**Work task:** Restrict the output to the lines below starting at the one that contains "let cpr := s.refEvents k" and ending at the one that contains "let c := if", and restate them word for word, both ends included.

**Data extract:**
__________
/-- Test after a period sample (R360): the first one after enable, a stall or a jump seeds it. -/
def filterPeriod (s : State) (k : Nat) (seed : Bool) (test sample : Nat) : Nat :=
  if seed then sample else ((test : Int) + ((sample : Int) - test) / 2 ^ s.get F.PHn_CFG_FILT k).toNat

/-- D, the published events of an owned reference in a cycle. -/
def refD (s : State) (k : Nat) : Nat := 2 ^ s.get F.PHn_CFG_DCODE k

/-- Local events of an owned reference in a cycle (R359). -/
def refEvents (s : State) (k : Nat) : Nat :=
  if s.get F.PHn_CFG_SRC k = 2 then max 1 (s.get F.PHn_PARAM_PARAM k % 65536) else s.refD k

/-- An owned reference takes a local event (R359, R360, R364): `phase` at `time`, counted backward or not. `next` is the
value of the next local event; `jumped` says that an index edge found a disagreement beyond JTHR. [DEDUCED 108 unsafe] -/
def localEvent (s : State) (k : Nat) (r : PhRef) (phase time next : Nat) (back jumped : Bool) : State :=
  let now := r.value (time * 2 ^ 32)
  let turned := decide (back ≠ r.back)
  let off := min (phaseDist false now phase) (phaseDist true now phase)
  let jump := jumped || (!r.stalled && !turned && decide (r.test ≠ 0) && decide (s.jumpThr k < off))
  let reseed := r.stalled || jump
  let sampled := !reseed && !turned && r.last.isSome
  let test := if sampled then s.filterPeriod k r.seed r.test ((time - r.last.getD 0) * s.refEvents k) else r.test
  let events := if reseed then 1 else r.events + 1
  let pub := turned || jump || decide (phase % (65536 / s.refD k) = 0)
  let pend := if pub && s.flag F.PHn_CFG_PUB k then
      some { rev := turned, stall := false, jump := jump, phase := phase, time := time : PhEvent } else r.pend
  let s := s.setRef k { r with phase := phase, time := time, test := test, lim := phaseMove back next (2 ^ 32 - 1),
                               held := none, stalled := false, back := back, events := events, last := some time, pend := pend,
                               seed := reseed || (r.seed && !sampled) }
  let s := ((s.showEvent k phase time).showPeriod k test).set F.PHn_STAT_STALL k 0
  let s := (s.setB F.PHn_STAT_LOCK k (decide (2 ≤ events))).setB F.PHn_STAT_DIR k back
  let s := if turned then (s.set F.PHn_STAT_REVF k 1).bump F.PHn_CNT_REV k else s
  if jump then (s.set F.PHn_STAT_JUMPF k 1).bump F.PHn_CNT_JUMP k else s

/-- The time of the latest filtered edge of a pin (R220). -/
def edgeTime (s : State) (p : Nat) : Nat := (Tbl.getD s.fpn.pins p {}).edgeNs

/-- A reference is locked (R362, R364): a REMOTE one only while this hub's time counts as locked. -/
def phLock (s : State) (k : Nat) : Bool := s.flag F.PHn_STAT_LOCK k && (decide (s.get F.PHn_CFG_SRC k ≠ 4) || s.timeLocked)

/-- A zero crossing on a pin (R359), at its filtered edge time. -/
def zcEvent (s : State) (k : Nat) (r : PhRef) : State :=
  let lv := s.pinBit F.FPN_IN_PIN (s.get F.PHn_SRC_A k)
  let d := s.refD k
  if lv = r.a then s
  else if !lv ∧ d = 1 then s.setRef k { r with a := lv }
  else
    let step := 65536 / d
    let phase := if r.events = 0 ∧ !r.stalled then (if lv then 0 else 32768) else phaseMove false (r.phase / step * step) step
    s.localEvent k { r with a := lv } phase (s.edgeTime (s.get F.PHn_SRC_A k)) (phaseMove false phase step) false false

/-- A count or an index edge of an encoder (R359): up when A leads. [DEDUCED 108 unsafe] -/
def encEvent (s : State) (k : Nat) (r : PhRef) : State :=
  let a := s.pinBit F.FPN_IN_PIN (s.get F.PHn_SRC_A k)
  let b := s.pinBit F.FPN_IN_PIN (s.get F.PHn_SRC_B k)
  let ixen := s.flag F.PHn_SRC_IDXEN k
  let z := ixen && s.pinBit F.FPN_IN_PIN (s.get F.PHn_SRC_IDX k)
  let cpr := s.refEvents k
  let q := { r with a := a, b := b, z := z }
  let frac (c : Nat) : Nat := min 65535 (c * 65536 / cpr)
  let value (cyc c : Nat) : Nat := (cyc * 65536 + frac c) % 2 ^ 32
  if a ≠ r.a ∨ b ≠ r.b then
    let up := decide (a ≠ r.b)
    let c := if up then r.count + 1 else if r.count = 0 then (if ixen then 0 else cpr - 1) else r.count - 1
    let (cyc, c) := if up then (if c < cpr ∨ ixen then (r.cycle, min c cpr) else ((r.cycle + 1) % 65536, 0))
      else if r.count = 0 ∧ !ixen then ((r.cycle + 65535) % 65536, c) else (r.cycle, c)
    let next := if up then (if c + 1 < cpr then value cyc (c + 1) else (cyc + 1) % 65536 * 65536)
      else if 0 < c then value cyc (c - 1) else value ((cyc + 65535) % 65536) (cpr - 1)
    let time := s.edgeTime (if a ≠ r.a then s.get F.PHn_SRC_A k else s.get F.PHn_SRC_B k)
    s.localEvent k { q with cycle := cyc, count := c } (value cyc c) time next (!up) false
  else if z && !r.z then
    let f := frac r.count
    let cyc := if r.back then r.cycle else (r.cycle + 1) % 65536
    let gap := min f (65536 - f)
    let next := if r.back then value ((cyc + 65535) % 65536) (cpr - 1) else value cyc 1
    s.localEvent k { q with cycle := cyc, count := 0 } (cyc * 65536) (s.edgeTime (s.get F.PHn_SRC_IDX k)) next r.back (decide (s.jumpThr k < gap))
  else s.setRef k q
__________
**Expected answer:**
  let cpr := s.refEvents k
  let q := { r with a := a, b := b, z := z }
  let frac (c : Nat) : Nat := min 65535 (c * 65536 / cpr)
  let value (cyc c : Nat) : Nat := (cyc * 65536 + frac c) % 2 ^ 32
  if a ≠ r.a ∨ b ≠ r.b then
    let up := decide (a ≠ r.b)
    let c := if up then r.count + 1 else if r.count = 0 then (if ixen then 0 else cpr - 1) else r.count - 1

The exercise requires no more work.